From the entries below, transcribe exactly the lines between the line holding "(onSec s f).donations = s.donations := rfl" and the line holding "(onStore s f).resp = s.resp := rfl", inclusive; skip all other lines.

─── Task inputs

/-! `onAon` -/

@[simp] theorem onAon_pending (s : State) (f : Aon → Aon) : (onAon s f).pending = s.pending := rfl
@[simp] theorem onAon_freeCtr (s : State) (f : Aon → Aon) : (onAon s f).freeCtr = s.freeCtr := rfl
@[simp] theorem onAon_resp (s : State) (f : Aon → Aon) : (onAon s f).resp = s.resp := rfl
@[simp] theorem onAon_irqs (s : State) (f : Aon → Aon) : (onAon s f).irqs = s.irqs := rfl
@[simp] theorem onAon_board (s : State) (f : Aon → Aon) : (onAon s f).board = s.board := rfl
@[simp] theorem onAon_own (s : State) (f : Aon → Aon) : (onAon s f).own = s.own := rfl
@[simp] theorem onAon_otp (s : State) (f : Aon → Aon) : (onAon s f).otp = s.otp := rfl
@[simp] theorem onAon_tick (s : State) (f : Aon → Aon) : (onAon s f).tick = s.tick := rfl
@[simp] theorem onAon_mem (s : State) (f : Aon → Aon) : (onAon s f).mem = s.mem := rfl
@[simp] theorem onAon_poison (s : State) (f : Aon → Aon) : (onAon s f).poison = s.poison := rfl
@[simp] theorem onAon_mbx (s : State) (f : Aon → Aon) : (onAon s f).mbx = s.mbx := rfl
@[simp] theorem onAon_cores (s : State) (f : Aon → Aon) : (onAon s f).cores = s.cores := rfl
@[simp] theorem onAon_sems (s : State) (f : Aon → Aon) : (onAon s f).sems = s.sems := rfl
@[simp] theorem onAon_mm (s : State) (f : Aon → Aon) : (onAon s f).mm = s.mm := rfl
@[simp] theorem onAon_pcie (s : State) (f : Aon → Aon) : (onAon s f).pcie = s.pcie := rfl
@[simp] theorem onAon_ras (s : State) (f : Aon → Aon) : (onAon s f).ras = s.ras := rfl
@[simp] theorem onAon_log (s : State) (f : Aon → Aon) : (onAon s f).log = s.log := rfl
@[simp] theorem onAon_aon (s : State) (f : Aon → Aon) : (onAon s f).aon = f s.aon := rfl
@[simp] theorem onAon_boot (s : State) (f : Aon → Aon) : (onAon s f).boot = s.boot := rfl
@[simp] theorem onAon_power (s : State) (f : Aon → Aon) : (onAon s f).power = s.power := rfl
@[simp] theorem onAon_events (s : State) (f : Aon → Aon) : (onAon s f).events = s.events := rfl
@[simp] theorem onAon_runs (s : State) (f : Aon → Aon) : (onAon s f).runs = s.runs := rfl
@[simp] theorem onAon_donations (s : State) (f : Aon → Aon) : (onAon s f).donations = s.donations := rfl
@[simp] theorem onAon_k (s : State) (f : Aon → Aon) : (onAon s f).k = s.k := rfl
@[simp] theorem onAon_sched (s : State) (f : Aon → Aon) : (onAon s f).sched = s.sched := rfl
@[simp] theorem onAon_port0 (s : State) (f : Aon → Aon) : (onAon s f).port0 = s.port0 := rfl
@[simp] theorem onAon_port1 (s : State) (f : Aon → Aon) : (onAon s f).port1 = s.port1 := rfl
@[simp] theorem onAon_activePort (s : State) (f : Aon → Aon) : (onAon s f).activePort = s.activePort := rfl
@[simp] theorem onAon_hostOut (s : State) (f : Aon → Aon) : (onAon s f).hostOut = s.hostOut := rfl
@[simp] theorem onAon_regs (s : State) (f : Aon → Aon) : (onAon s f).regs = s.regs := rfl
@[simp] theorem onAon_shadow (s : State) (f : Aon → Aon) : (onAon s f).shadow = s.shadow := rfl
@[simp] theorem onAon_routes (s : State) (f : Aon → Aon) : (onAon s f).routes = s.routes := rfl
@[simp] theorem onAon_inMsgs (s : State) (f : Aon → Aon) : (onAon s f).inMsgs = s.inMsgs := rfl
@[simp] theorem onAon_fab (s : State) (f : Aon → Aon) : (onAon s f).fab = s.fab := rfl
@[simp] theorem onAon_cam (s : State) (f : Aon → Aon) : (onAon s f).cam = s.cam := rfl
@[simp] theorem onAon_sec (s : State) (f : Aon → Aon) : (onAon s f).sec = s.sec := rfl
@[simp] theorem onAon_secStore (s : State) (f : Aon → Aon) : (onAon s f).secStore = s.secStore := rfl
@[simp] theorem onAon_peri (s : State) (f : Aon → Aon) : (onAon s f).peri = s.peri := rfl

/-! `onSec` -/

@[simp] theorem onSec_pending (s : State) (f : Sec → Sec) : (onSec s f).pending = s.pending := rfl
@[simp] theorem onSec_freeCtr (s : State) (f : Sec → Sec) : (onSec s f).freeCtr = s.freeCtr := rfl
@[simp] theorem onSec_resp (s : State) (f : Sec → Sec) : (onSec s f).resp = s.resp := rfl
@[simp] theorem onSec_irqs (s : State) (f : Sec → Sec) : (onSec s f).irqs = s.irqs := rfl
@[simp] theorem onSec_board (s : State) (f : Sec → Sec) : (onSec s f).board = s.board := rfl
@[simp] theorem onSec_own (s : State) (f : Sec → Sec) : (onSec s f).own = s.own := rfl
@[simp] theorem onSec_otp (s : State) (f : Sec → Sec) : (onSec s f).otp = s.otp := rfl
@[simp] theorem onSec_tick (s : State) (f : Sec → Sec) : (onSec s f).tick = s.tick := rfl
@[simp] theorem onSec_mem (s : State) (f : Sec → Sec) : (onSec s f).mem = s.mem := rfl
@[simp] theorem onSec_poison (s : State) (f : Sec → Sec) : (onSec s f).poison = s.poison := rfl
@[simp] theorem onSec_mbx (s : State) (f : Sec → Sec) : (onSec s f).mbx = s.mbx := rfl
@[simp] theorem onSec_cores (s : State) (f : Sec → Sec) : (onSec s f).cores = s.cores := rfl
@[simp] theorem onSec_sems (s : State) (f : Sec → Sec) : (onSec s f).sems = s.sems := rfl
@[simp] theorem onSec_mm (s : State) (f : Sec → Sec) : (onSec s f).mm = s.mm := rfl
@[simp] theorem onSec_pcie (s : State) (f : Sec → Sec) : (onSec s f).pcie = s.pcie := rfl
@[simp] theorem onSec_ras (s : State) (f : Sec → Sec) : (onSec s f).ras = s.ras := rfl
@[simp] theorem onSec_log (s : State) (f : Sec → Sec) : (onSec s f).log = s.log := rfl
@[simp] theorem onSec_aon (s : State) (f : Sec → Sec) : (onSec s f).aon = s.aon := rfl
@[simp] theorem onSec_boot (s : State) (f : Sec → Sec) : (onSec s f).boot = s.boot := rfl
@[simp] theorem onSec_power (s : State) (f : Sec → Sec) : (onSec s f).power = s.power := rfl
@[simp] theorem onSec_events (s : State) (f : Sec → Sec) : (onSec s f).events = s.events := rfl
@[simp] theorem onSec_runs (s : State) (f : Sec → Sec) : (onSec s f).runs = s.runs := rfl
@[simp] theorem onSec_donations (s : State) (f : Sec → Sec) : (onSec s f).donations = s.donations := rfl
@[simp] theorem onSec_k (s : State) (f : Sec → Sec) : (onSec s f).k = s.k := rfl
@[simp] theorem onSec_sched (s : State) (f : Sec → Sec) : (onSec s f).sched = s.sched := rfl
@[simp] theorem onSec_port0 (s : State) (f : Sec → Sec) : (onSec s f).port0 = s.port0 := rfl
@[simp] theorem onSec_port1 (s : State) (f : Sec → Sec) : (onSec s f).port1 = s.port1 := rfl
@[simp] theorem onSec_activePort (s : State) (f : Sec → Sec) : (onSec s f).activePort = s.activePort := rfl
@[simp] theorem onSec_hostOut (s : State) (f : Sec → Sec) : (onSec s f).hostOut = s.hostOut := rfl
@[simp] theorem onSec_regs (s : State) (f : Sec → Sec) : (onSec s f).regs = s.regs := rfl
@[simp] theorem onSec_shadow (s : State) (f : Sec → Sec) : (onSec s f).shadow = s.shadow := rfl
@[simp] theorem onSec_routes (s : State) (f : Sec → Sec) : (onSec s f).routes = s.routes := rfl
@[simp] theorem onSec_inMsgs (s : State) (f : Sec → Sec) : (onSec s f).inMsgs = s.inMsgs := rfl
@[simp] theorem onSec_fab (s : State) (f : Sec → Sec) : (onSec s f).fab = s.fab := rfl
@[simp] theorem onSec_cam (s : State) (f : Sec → Sec) : (onSec s f).cam = s.cam := rfl
@[simp] theorem onSec_sec (s : State) (f : Sec → Sec) : (onSec s f).sec = f s.sec := rfl
@[simp] theorem onSec_secStore (s : State) (f : Sec → Sec) : (onSec s f).secStore = s.secStore := rfl
@[simp] theorem onSec_peri (s : State) (f : Sec → Sec) : (onSec s f).peri = s.peri := rfl

/-! `onStore` -/

@[simp] theorem onStore_pending (s : State) (f : SecStore → SecStore) : (onStore s f).pending = s.pending := rfl
@[simp] theorem onStore_freeCtr (s : State) (f : SecStore → SecStore) : (onStore s f).freeCtr = s.freeCtr := rfl
@[simp] theorem onStore_resp (s : State) (f : SecStore → SecStore) : (onStore s f).resp = s.resp := rfl
@[simp] theorem onStore_irqs (s : State) (f : SecStore → SecStore) : (onStore s f).irqs = s.irqs := rfl
@[simp] theorem onStore_board (s : State) (f : SecStore → SecStore) : (onStore s f).board = s.board := rfl
@[simp] theorem onStore_own (s : State) (f : SecStore → SecStore) : (onStore s f).own = s.own := rfl
@[simp] theorem onStore_otp (s : State) (f : SecStore → SecStore) : (onStore s f).otp = s.otp := rfl
@[simp] theorem onStore_tick (s : State) (f : SecStore → SecStore) : (onStore s f).tick = s.tick := rfl
@[simp] theorem onStore_mem (s : State) (f : SecStore → SecStore) : (onStore s f).mem = s.mem := rfl
@[simp] theorem onStore_poison (s : State) (f : SecStore → SecStore) : (onStore s f).poison = s.poison := rfl
@[simp] theorem onStore_mbx (s : State) (f : SecStore → SecStore) : (onStore s f).mbx = s.mbx := rfl
@[simp] theorem onStore_cores (s : State) (f : SecStore → SecStore) : (onStore s f).cores = s.cores := rfl
@[simp] theorem onStore_sems (s : State) (f : SecStore → SecStore) : (onStore s f).sems = s.sems := rfl
@[simp] theorem onStore_mm (s : State) (f : SecStore → SecStore) : (onStore s f).mm = s.mm := rfl
@[simp] theorem onStore_pcie (s : State) (f : SecStore → SecStore) : (onStore s f).pcie = s.pcie := rfl
@[simp] theorem onStore_ras (s : State) (f : SecStore → SecStore) : (onStore s f).ras = s.ras := rfl
@[simp] theorem onStore_log (s : State) (f : SecStore → SecStore) : (onStore s f).log = s.log := rfl
@[simp] theorem onStore_aon (s : State) (f : SecStore → SecStore) : (onStore s f).aon = s.aon := rfl
@[simp] theorem onStore_boot (s : State) (f : SecStore → SecStore) : (onStore s f).boot = s.boot := rfl
@[simp] theorem onStore_power (s : State) (f : SecStore → SecStore) : (onStore s f).power = s.power := rfl
@[simp] theorem onStore_events (s : State) (f : SecStore → SecStore) : (onStore s f).events = s.events := rfl
@[simp] theorem onStore_runs (s : State) (f : SecStore → SecStore) : (onStore s f).runs = s.runs := rfl
@[simp] theorem onStore_donations (s : State) (f : SecStore → SecStore) : (onStore s f).donations = s.donations := rfl
@[simp] theorem onStore_k (s : State) (f : SecStore → SecStore) : (onStore s f).k = s.k := rfl
@[simp] theorem onStore_sched (s : State) (f : SecStore → SecStore) : (onStore s f).sched = s.sched := rfl
@[simp] theorem onStore_port0 (s : State) (f : SecStore → SecStore) : (onStore s f).port0 = s.port0 := rfl
@[simp] theorem onStore_port1 (s : State) (f : SecStore → SecStore) : (onStore s f).port1 = s.port1 := rfl
@[simp] theorem onStore_activePort (s : State) (f : SecStore → SecStore) : (onStore s f).activePort = s.activePort := rfl
@[simp] theorem onStore_hostOut (s : State) (f : SecStore → SecStore) : (onStore s f).hostOut = s.hostOut := rfl
@[simp] theorem onStore_regs (s : State) (f : SecStore → SecStore) : (onStore s f).regs = s.regs := rfl
@[simp] theorem onStore_shadow (s : State) (f : SecStore → SecStore) : (onStore s f).shadow = s.shadow := rfl
@[simp] theorem onStore_routes (s : State) (f : SecStore → SecStore) : (onStore s f).routes = s.routes := rfl
@[simp] theorem onStore_inMsgs (s : State) (f : SecStore → SecStore) : (onStore s f).inMsgs = s.inMsgs := rfl
@[simp] theorem onStore_fab (s : State) (f : SecStore → SecStore) : (onStore s f).fab = s.fab := rfl
@[simp] theorem onStore_cam (s : State) (f : SecStore → SecStore) : (onStore s f).cam = s.cam := rfl
@[simp] theorem onStore_sec (s : State) (f : SecStore → SecStore) : (onStore s f).sec = s.sec := rfl
@[simp] theorem onStore_secStore (s : State) (f : SecStore → SecStore) : (onStore s f).secStore = f s.secStore := rfl
@[simp] theorem onStore_peri (s : State) (f : SecStore → SecStore) : (onStore s f).peri = s.peri := rfl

──────

**Final answer:**
@[simp] theorem onSec_donations (s : State) (f : Sec → Sec) : (onSec s f).donations = s.donations := rfl
@[simp] theorem onSec_k (s : State) (f : Sec → Sec) : (onSec s f).k = s.k := rfl
@[simp] theorem onSec_sched (s : State) (f : Sec → Sec) : (onSec s f).sched = s.sched := rfl
@[simp] theorem onSec_port0 (s : State) (f : Sec → Sec) : (onSec s f).port0 = s.port0 := rfl
@[simp] theorem onSec_port1 (s : State) (f : Sec → Sec) : (onSec s f).port1 = s.port1 := rfl
@[simp] theorem onSec_activePort (s : State) (f : Sec → Sec) : (onSec s f).activePort = s.activePort := rfl
@[simp] theorem onSec_hostOut (s : State) (f : Sec → Sec) : (onSec s f).hostOut = s.hostOut := rfl
@[simp] theorem onSec_regs (s : State) (f : Sec → Sec) : (onSec s f).regs = s.regs := rfl
@[simp] theorem onSec_shadow (s : State) (f : Sec → Sec) : (onSec s f).shadow = s.shadow := rfl
@[simp] theorem onSec_routes (s : State) (f : Sec → Sec) : (onSec s f).routes = s.routes := rfl
@[simp] theorem onSec_inMsgs (s : State) (f : Sec → Sec) : (onSec s f).inMsgs = s.inMsgs := rfl
@[simp] theorem onSec_fab (s : State) (f : Sec → Sec) : (onSec s f).fab = s.fab := rfl
@[simp] theorem onSec_cam (s : State) (f : Sec → Sec) : (onSec s f).cam = s.cam := rfl
@[simp] theorem onSec_sec (s : State) (f : Sec → Sec) : (onSec s f).sec = f s.sec := rfl
@[simp] theorem onSec_secStore (s : State) (f : Sec → Sec) : (onSec s f).secStore = s.secStore := rfl
@[simp] theorem onSec_peri (s : State) (f : Sec → Sec) : (onSec s f).peri = s.peri := rfl

/-! `onStore` -/

@[simp] theorem onStore_pending (s : State) (f : SecStore → SecStore) : (onStore s f).pending = s.pending := rfl
@[simp] theorem onStore_freeCtr (s : State) (f : SecStore → SecStore) : (onStore s f).freeCtr = s.freeCtr := rfl
@[simp] theorem onStore_resp (s : State) (f : SecStore → SecStore) : (onStore s f).resp = s.resp := rfl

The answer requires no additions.